Just up the Chesapeake Bay, on the Severn River, this boat is carrying 50 million baby oysters. But it didn’t pull them out of the water - in fact, it’s dumping them in.

It’s part of a far-reaching plan to restore the health of the Chesapeake Bay by repurposing the shells that might have once been thrown away to carry the next generations of native oysters.

If you think of the Bay as an organism, oysters are kind of like the kidneys. They filter out impurities like excess nitrogen and phosphorus. In fact, one full grown oyster can filter fifty gallons of water every day!

But before they can do that, free swimming baby oyster larvae, need a hard surface to grow on, so they can become spat - the stage of life where they begin growing a shell . And the best home for an oyster spat.. is another oyster shell.

The oyster spat, live and grow by filtering water. If you drop a spat into the bay, almost anywhere, it's mud. You drop a spat into that, on the bottom of the bay, almost anywhere, it’s mud. You drop a spat into that, it will suffocate. It needs a hard place to attach to call it home.

All it takes is for someone to pick up the shells that would be thrown away. That’s what the Oyster Recovery Partnerships’, shell recycling alliance does.

So we go through four to six thousand oysters in a week. All of our shells go into the Chesapeake Recovery, or Bay Recovery Program. They come in twice a week, take all of our shells,it goes back into the Bay.

Pickups happen every one or two weeks from restaurants and there are even sites where anyone can drop off their own shells.

Shells are then taken to the University of Maryland’s oyster hatchery at Horn Point, where they are aged in the sun for up to two years to limit the chance of introducing invasive organisms.

Then oyster spat are attached. A shell can hold up to 10 baby oysters - that’s a lot of new wild oysters from one farm raised half shell.

Not so long ago the Chesapeake overflowed with oysters. They grew in reefs big enough to be obstacles to boats and became one of the crops that defined the area. And so many oysters were pulled out of the bay that their shells were almost literally cheap as dirt.
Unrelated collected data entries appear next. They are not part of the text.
-- ==== Sys2Proof/Machine/State.lean ====
section
/-! DEFINITION. Machine/State.lean: everything the spec gives the machine (10_state.md), as plain data, and its reset. -/

namespace Sys2Proof.Machine

/-- The command in progress, `cur_op` (R30). -/
inductive Op where
  | loadCal | measure | rotateBy | rotateTo
  deriving DecidableEq, Repr

/-- The measurement state, `mstate` (R30, R191). -/
inductive MState where
  | idle | triggered | polling | ready
  deriving DecidableEq, Repr

/-- The next raw group to read, `rd_idx` (R30). -/
inductive RawGroup where
  | pressure | temperature | humidity
  deriving DecidableEq, Repr

/-- The direction of a motor command, `dir` (R30): forward is clockwise and ascending (R225). -/
inductive Dir where
  | backward | forward
  deriving DecidableEq, Repr

/-- The completion codes of `STATUS.err` that are ever produced (R262). -/
inductive CompletionCode where
  | ok | busError | illegalCmd | calNotLoaded | calAlreadyLoaded
  deriving DecidableEq, Repr

/-- Whether the engine runs. The model's own: R30 has no register for it (log 10). `done` is the time
between the commit E22 and the completion of MEASURE. -/
inductive EnginePhase where
  | off | running | done
  deriving DecidableEq, Repr

/-- The calibration register file `cal`, 18 registers (R20). -/
structure Cal where
  t1 : BitVec 16
  t2 : BitVec 16
  t3 : BitVec 16
  p1 : BitVec 16
  p2 : BitVec 16
  p3 : BitVec 16
  p4 : BitVec 16
  p5 : BitVec 16
  p6 : BitVec 16
  p7 : BitVec 16
  p8 : BitVec 16
  p9 : BitVec 16
  h1 : BitVec 8
  h2 : BitVec 16
  h3 : BitVec 8
  h4 : BitVec 12
  h5 : BitVec 12
  h6 : BitVec 8
  deriving DecidableEq, Repr

/-- One RegisterBus transaction (R60): direction, device address, offset of the first byte, byte count
and, for a write, the byte written. -/
structure Transaction where
  write : Bool
  dev : BitVec 7
  off : BitVec 8
  len : Nat
  wdata : Byte
  deriving DecidableEq, Repr

/-- The levels of the input ports at one rising clock edge (R44). `busRespRdata[7:0]` is b[0]. -/
structure PortIn where
  rst : Bool
  cmdValid : Bool
  cmd : CommandWord
  busRespValid : Bool
  busRespErr : Bool
  busRespRdata : BitVec 24
  tickUs : Bool
  deriving DecidableEq, Repr

namespace PortIn

/-- Every input low. -/
def quiet : PortIn where
  rst := false
  cmdValid := false
  cmd := 0
  busRespValid := false
  busRespErr := false
  busRespRdata := 0
  tickUs := false

/-- The host offers a command word (R90). -/
def offer (w : CommandWord) : PortIn := { quiet with cmdValid := true, cmd := w }

/-- RegisterBus answers with success; the low bytes of `rdata` are those of a read. -/
def answer (rdata : BitVec 24) : PortIn := { quiet with busRespValid := true, busRespRdata := rdata }

/-- RegisterBus answers with failure (R76). -/
def failure : PortIn := { quiet with busRespValid := true, busRespErr := true }

/-- One pulse of the delay timer (R280). -/
def tick : PortIn := { quiet with tickUs := true }

/-- Reset is asserted (R290). -/
def reset : PortIn := { quiet with rst := true }

end PortIn

/-- The state of one block (10_state.md). -/
structure State where
  /-- the parameters of R9, never written (log 3) -/
  params : Params
  /-- `cal` (R20) -/
  cal : Cal
  /-- `adc_P` (R24) -/
  adcP : BitVec 20
  /-- `adc_T` (R24) -/
  adcT : BitVec 20
  /-- `adc_H` (R24) -/
  adcH : BitVec 16
  /-- `t_fine` (R24, R26) -/
  tFine : BitVec 32
  /-- `T_RES` (R24) -/
  tRes : BitVec 32
  /-- `P_RES` (R24) -/
  pRes : BitVec 32
  /-- `H_RES` (R24) -/
  hRes : BitVec 32
  /-- `v1` (R28), an exact integer (R142) -/
  v1 : Int
  /-- `v2` (R28), an exact integer (R142) -/
  v2 : Int
  /-- `acc` (R28), an exact integer (R142) -/
  acc : Int
  /-- `t_w` (R28) -/
  tW : BitVec 32
  /-- `p_w` (R28) -/
  pW : BitVec 32
  /-- `h_w` (R28) -/
  hW : BitVec 32
  /-- `busy` (R30, R35) -/
  busy : Bool
  /-- `cur_op` (R30) -/
  curOp : Op
  /-- `mstate` (R30) -/
  mstate : MState
  /-- `cal_idx` (R30), 0 to 16 -/
  calIdx : Fin 17
  /-- `rd_idx` (R30) -/
  rdIdx : RawGroup
  /-- `eng_step` (R30, R103) -/
  engStep : MicroStepCode
  /-- whether the engine runs: the model's own (log 10) -/
  engPhase : EnginePhase
  /-- `units_left` (R30) -/
  unitsLeft : BitVec 16
  /-- `ent_left` (R30) -/
  entLeft : BitVec 4
  /-- `dir` (R30) -/
  dir : Dir
  /-- `step_delay` (R30) -/
  stepDelay : BitVec 32
  /-- `waiting` (R30, R280) -/
  waiting : Bool
  /-- `dly_cnt` (R30, R280) -/
  dlyCnt : BitVec 32
  /-- `pos` (R34) -/
  pos : BitVec 16
  /-- `seq_idx` (R34) -/
  seqIdx : BitVec 3
  /-- `coil` (R34) -/
  coil : BitVec 4
  /-- `cal_valid` (R35) -/
  calValid : Bool
  /-- `res_valid` (R35) -/
  resValid : Bool
  /-- `err` (R35, R262) -/
  err : CompletionCode
  /-- the `done` output (R44, R271) -/
  done : Bool
  /-- the RegisterBus transaction in flight (R45), driven on `bus_req_*` -/
  flight : Option Transaction
  /-- the coming clock edges' inputs, oldest first; beyond the list every input is low (log 2) -/
  inputs : List PortIn
  /-- how many free values have been used (log 5) -/
  freeCount : Nat
  deriving DecidableEq, Repr

/-- Reasons to stop. -/
inductive Fault where
  /-- Raised by the engine's sequencer (Machine/Edge.lean) when the engine runs with `eng_step` 23 to 31,
  values the spec says are never reached (R103, U10). SAFE: the model stops in a state no run reaches (log 17). -/
  | noMicroStep
  deriving DecidableEq, Repr

/-- Reasons for having no meaning. -/
inductive Refusal where
  /-- Raised by `exec`'s arm of an instruction that has no meaning yet; no arm raises it now. SAFE. -/
  | notModelled (mnemonic : String)
  deriving DecidableEq, Repr

namespace State

/-- The block right after reset (R47, R290, R291). A register whose reset value is "unspecified" holds 0:
DESIGN CHOICE (log 4). The parameters are those of log 3, and no input is pending. -/
def reset : State where
  params := Params.atReset
  cal := ⟨0, 0, 0, 0, 0, 0, 0, 0, 0, 0, 0, 0, 0, 0, 0, 0, 0, 0⟩
  adcP := 0
  adcT := 0
  adcH := 0
  tFine := 0
  tRes := 0
  pRes := 0
  hRes := 0
  v1 := 0
  v2 := 0
  acc := 0
  tW := 0
  pW := 0
  hW := 0
  busy := false
  curOp := .loadCal
  mstate := .idle
  calIdx := 0
  rdIdx := .pressure
  engStep := 0
  engPhase := .off
  unitsLeft := 0
  entLeft := 0
  dir := .backward
  stepDelay := 0
  waiting := false
  dlyCnt := 0
  pos := 0
  seqIdx := 0
  coil := 0
  calValid := false
  resValid := false
  err := .ok
  done := false
  flight := none
  inputs := []
  freeCount := 0

end State

end Sys2Proof.Machine
end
And you saw mountains of shell, and those mountains could have been 100 feet high for all I know. Entire towns were built on oyster shell and their economy was harvesting the oyster. Shipping by rail, and they’re emptying the Chesapeake oyster.

Because of this historic over-harvesting, as well as changing water quality and disease, wild oyster harvests here are down to as low as 1% of historic numbers.

So where do the oysters that people still enjoy around here come from? Mostly from oyster farms that do good business providing the now-valuable delicacy. And now, the shells from these oysters are valuable too, for restoration.

Oysters are the equivalent in Chesapeake Bay of hard corals down in the tropics.They create the hard bottom that an oyster ecosystem is dependent upon. So it’s not just the filtration capacity of the oysters; it’s all the organisms that wouldn’t be there if the oysters weren’t there.

The oyster is one thing we can do to begin to filter the waters. It's going to take probably billions and billions of oysters, but today's planting is the first step in that direction.

The program is now the largest shell recycling network in the nation and with hundreds of participating restaurants, wholesalers and drop off sites, it’s becoming possible to eat your way to a healthier Bay!

There are many other shell recycling programs - look for one near you at oysterrecovery.org/shell-recycling-alliance.